■ WHAT YOU NEED TO DO
Please count the lines in the data below that mention the word "maskedXin", then give only the total.

[Saved entries]
-- ==== Sys2Proof/Laws/State.lean ====
section
/-! SUPPORT. What each operation on the state does to each field, as simp lemmas, so that no proof unfolds a record
update. -/

namespace Sys2Proof.Machine

section Advance
variable (s : State)

@[simp] theorem advance_cfg : s.advance.cfg = s.cfg := rfl
@[simp] theorem advance_w : s.advance.w = s.w := rfl
@[simp] theorem advance_ri : s.advance.ri = s.ri := rfl
@[simp] theorem advance_ro : s.advance.ro = s.ro := rfl
@[simp] theorem advance_poly : s.advance.poly = s.poly := rfl
@[simp] theorem advance_xin : s.advance.xin = s.xin := rfl
@[simp] theorem advance_xout : s.advance.xout = s.xout := rfl
@[simp] theorem advance_bsAcc : s.advance.bsAcc = s.bsAcc := rfl
@[simp] theorem advance_bsCnt : s.advance.bsCnt = s.bsCnt := rfl
@[simp] theorem advance_tdAcc : s.advance.tdAcc = s.tdAcc := rfl
@[simp] theorem advance_phase : s.advance.phase = s.phase := rfl
@[simp] theorem advance_inputs : s.advance.inputs = s.inputs.tail := rfl

end Advance

section BecomeIdle
variable (s : State)

@[simp] theorem becomeIdle_cfg : s.becomeIdle.cfg = s.cfg := rfl
@[simp] theorem becomeIdle_w : s.becomeIdle.w = s.w := rfl
@[simp] theorem becomeIdle_ri : s.becomeIdle.ri = s.ri := rfl
@[simp] theorem becomeIdle_ro : s.becomeIdle.ro = s.ro := rfl
@[simp] theorem becomeIdle_poly : s.becomeIdle.poly = s.poly := rfl
@[simp] theorem becomeIdle_xin : s.becomeIdle.xin = s.xin := rfl
@[simp] theorem becomeIdle_xout : s.becomeIdle.xout = s.xout := rfl
@[simp] theorem becomeIdle_bsAcc : s.becomeIdle.bsAcc = s.bsAcc := rfl
@[simp] theorem becomeIdle_bsCnt : s.becomeIdle.bsCnt = s.bsCnt := rfl
@[simp] theorem becomeIdle_tdAcc : s.becomeIdle.tdAcc = s.tdAcc := rfl
@[simp] theorem becomeIdle_phase : s.becomeIdle.phase = .idle := rfl
@[simp] theorem becomeIdle_inputs : s.becomeIdle.inputs = s.inputs := rfl

end BecomeIdle

section OfferResponse
variable (r : Response) (s : State)

@[simp] theorem offerResponse_cfg : (s.offerResponse r).cfg = s.cfg := rfl
@[simp] theorem offerResponse_w : (s.offerResponse r).w = s.w := rfl
@[simp] theorem offerResponse_ri : (s.offerResponse r).ri = s.ri := rfl
@[simp] theorem offerResponse_ro : (s.offerResponse r).ro = s.ro := rfl
@[simp] theorem offerResponse_poly : (s.offerResponse r).poly = s.poly := rfl
@[simp] theorem offerResponse_xin : (s.offerResponse r).xin = s.xin := rfl
@[simp] theorem offerResponse_xout : (s.offerResponse r).xout = s.xout := rfl
@[simp] theorem offerResponse_bsAcc : (s.offerResponse r).bsAcc = s.bsAcc := rfl
@[simp] theorem offerResponse_bsCnt : (s.offerResponse r).bsCnt = s.bsCnt := rfl
@[simp] theorem offerResponse_tdAcc : (s.offerResponse r).tdAcc = s.tdAcc := rfl
@[simp] theorem offerResponse_phase : (s.offerResponse r).phase = .responding r := rfl
@[simp] theorem offerResponse_inputs : (s.offerResponse r).inputs = s.inputs := rfl

end OfferResponse

section ResetEdge
variable (s : State)

@[simp] theorem resetEdge_cfg : s.resetEdge.cfg = s.cfg := rfl
@[simp] theorem resetEdge_w : s.resetEdge.w = 0 := rfl
@[simp] theorem resetEdge_ri : s.resetEdge.ri = false := rfl
@[simp] theorem resetEdge_ro : s.resetEdge.ro = false := rfl
@[simp] theorem resetEdge_poly : s.resetEdge.poly = 0 := rfl
@[simp] theorem resetEdge_xin : s.resetEdge.xin = 0 := rfl
@[simp] theorem resetEdge_xout : s.resetEdge.xout = 0 := rfl
@[simp] theorem resetEdge_bsAcc : s.resetEdge.bsAcc = 0 := rfl
@[simp] theorem resetEdge_bsCnt : s.resetEdge.bsCnt = 0 := rfl
@[simp] theorem resetEdge_tdAcc : s.resetEdge.tdAcc = 0 := rfl
@[simp] theorem resetEdge_phase : s.resetEdge.phase = .inReset := rfl
@[simp] theorem resetEdge_inputs : s.resetEdge.inputs = s.inputs := rfl

end ResetEdge

section Steps
variable (s : State)

@[simp] theorem bsStep_cfg (b : Bool) : (bsStep s b).cfg = s.cfg := rfl
@[simp] theorem bsStep_w (b : Bool) : (bsStep s b).w = s.w := rfl
@[simp] theorem bsStep_ri (b : Bool) : (bsStep s b).ri = s.ri := rfl
@[simp] theorem bsStep_ro (b : Bool) : (bsStep s b).ro = s.ro := rfl
@[simp] theorem bsStep_poly (b : Bool) : (bsStep s b).poly = s.poly := rfl
@[simp] theorem bsStep_xin (b : Bool) : (bsStep s b).xin = s.xin := rfl
@[simp] theorem bsStep_xout (b : Bool) : (bsStep s b).xout = s.xout := rfl
@[simp] theorem bsStep_tdAcc (b : Bool) : (bsStep s b).tdAcc = s.tdAcc := rfl
@[simp] theorem bsStep_phase (b : Bool) : (bsStep s b).phase = s.phase := rfl
@[simp] theorem bsStep_inputs (b : Bool) : (bsStep s b).inputs = s.inputs := rfl

@[simp] theorem tdStep_cfg (d : Nat) : (tdStep s d).cfg = s.cfg := rfl
@[simp] theorem tdStep_w (d : Nat) : (tdStep s d).w = s.w := rfl
@[simp] theorem tdStep_ri (d : Nat) : (tdStep s d).ri = s.ri := rfl
@[simp] theorem tdStep_ro (d : Nat) : (tdStep s d).ro = s.ro := rfl
@[simp] theorem tdStep_poly (d : Nat) : (tdStep s d).poly = s.poly := rfl
@[simp] theorem tdStep_xin (d : Nat) : (tdStep s d).xin = s.xin := rfl
@[simp] theorem tdStep_xout (d : Nat) : (tdStep s d).xout = s.xout := rfl
@[simp] theorem tdStep_bsAcc (d : Nat) : (tdStep s d).bsAcc = s.bsAcc := rfl
@[simp] theorem tdStep_bsCnt (d : Nat) : (tdStep s d).bsCnt = s.bsCnt := rfl
@[simp] theorem tdStep_phase (d : Nat) : (tdStep s d).phase = s.phase := rfl
@[simp] theorem tdStep_inputs (d : Nat) : (tdStep s d).inputs = s.inputs := rfl

/-- Feeding bits writes BS_ACC and BS_CNT and nothing else. -/
theorem bsFeed_frame (bits : List Bool) :
    bsFeed s bits = { s with bsAcc := (bsFeed s bits).bsAcc, bsCnt := (bsFeed s bits).bsCnt } := by
  unfold bsFeed
  induction bits generalizing s with
  | nil => rfl
  | cons b bs ih => rw [List.foldl_cons, ih]; rfl

@[simp] theorem bsFeed_cfg (bits : List Bool) : (bsFeed s bits).cfg = s.cfg := by rw [bsFeed_frame]
@[simp] theorem bsFeed_w (bits : List Bool) : (bsFeed s bits).w = s.w := by rw [bsFeed_frame]
@[simp] theorem bsFeed_ri (bits : List Bool) : (bsFeed s bits).ri = s.ri := by rw [bsFeed_frame]
@[simp] theorem bsFeed_ro (bits : List Bool) : (bsFeed s bits).ro = s.ro := by rw [bsFeed_frame]
@[simp] theorem bsFeed_poly (bits : List Bool) : (bsFeed s bits).poly = s.poly := by rw [bsFeed_frame]
@[simp] theorem bsFeed_xin (bits : List Bool) : (bsFeed s bits).xin = s.xin := by rw [bsFeed_frame]
@[simp] theorem bsFeed_xout (bits : List Bool) : (bsFeed s bits).xout = s.xout := by rw [bsFeed_frame]
@[simp] theorem bsFeed_tdAcc (bits : List Bool) : (bsFeed s bits).tdAcc = s.tdAcc := by rw [bsFeed_frame]
@[simp] theorem bsFeed_phase (bits : List Bool) : (bsFeed s bits).phase = s.phase := by rw [bsFeed_frame]
@[simp] theorem bsFeed_inputs (bits : List Bool) : (bsFeed s bits).inputs = s.inputs := by rw [bsFeed_frame]

@[simp] theorem bsFeed_width (bits : List Bool) : (bsFeed s bits).width = s.width := by
  simp [State.width]
@[simp] theorem bsFeed_wmax (bits : List Bool) : (bsFeed s bits).wmax = s.wmax := by
  simp [State.wmax]
@[simp] theorem bsFeed_widthMask (bits : List Bool) : (bsFeed s bits).widthMask = s.widthMask := by
  simp [State.widthMask, State.width]
@[simp] theorem bsFeed_maskedPoly (bits : List Bool) : (bsFeed s bits).maskedPoly = s.maskedPoly := by
  simp [State.maskedPoly, State.widthMask, State.width]
@[simp] theorem bsFeed_maskedXin (bits : List Bool) : (bsFeed s bits).maskedXin = s.maskedXin := by
  simp [State.maskedXin, State.widthMask, State.width]
@[simp] theorem bsFeed_maskedXout (bits : List Bool) : (bsFeed s bits).maskedXout = s.maskedXout := by
  simp [State.maskedXout, State.widthMask, State.width]

@[simp] theorem bsFeed_nil : bsFeed s [] = s := rfl
@[simp] theorem bsFeed_cons (b : Bool) (bs : List Bool) : bsFeed s (b :: bs) = bsFeed (bsStep s b) bs := rfl

theorem bsFeed_append (bs cs : List Bool) : bsFeed s (bs ++ cs) = bsFeed (bsFeed s bs) cs :=
  List.foldl_append

end Steps

section Derived
variable (s : State)

theorem wmax_eq : s.wmax = s.cfg.wmax := rfl
theorem width_eq : s.width = s.w.toNat := rfl

/-- WMAX is at least 8 (00_scope.md R5). -/
theorem wmax_ge : 8 ≤ s.wmax := s.cfg.wmax_ge
/-- WMAX is at most 127 (00_scope.md R5). -/
theorem wmax_le : s.wmax ≤ 127 := s.cfg.wmax_le
/-- W is a 7-bit register (10_state.md R20). -/
theorem width_lt : s.width < 128 := s.w.isLt

@[simp] theorem bsStep_maskedPoly (b : Bool) : (bsStep s b).maskedPoly = s.maskedPoly := rfl
@[simp] theorem bsStep_maskedXin (b : Bool) : (bsStep s b).maskedXin = s.maskedXin := rfl
@[simp] theorem bsStep_maskedXout (b : Bool) : (bsStep s b).maskedXout = s.maskedXout := rfl
@[simp] theorem bsStep_width (b : Bool) : (bsStep s b).width = s.width := rfl
@[simp] theorem bsStep_wmax (b : Bool) : (bsStep s b).wmax = s.wmax := rfl
@[simp] theorem tdStep_maskedPoly (d : Nat) : (tdStep s d).maskedPoly = s.maskedPoly := rfl
@[simp] theorem tdStep_maskedXin (d : Nat) : (tdStep s d).maskedXin = s.maskedXin := rfl
@[simp] theorem tdStep_maskedXout (d : Nat) : (tdStep s d).maskedXout = s.maskedXout := rfl
@[simp] theorem tdStep_width (d : Nat) : (tdStep s d).width = s.width := rfl
@[simp] theorem tdStep_wmax (d : Nat) : (tdStep s d).wmax = s.wmax := rfl

end Derived

end Sys2Proof.Machine
end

■ WRITTEN SOLUTION
4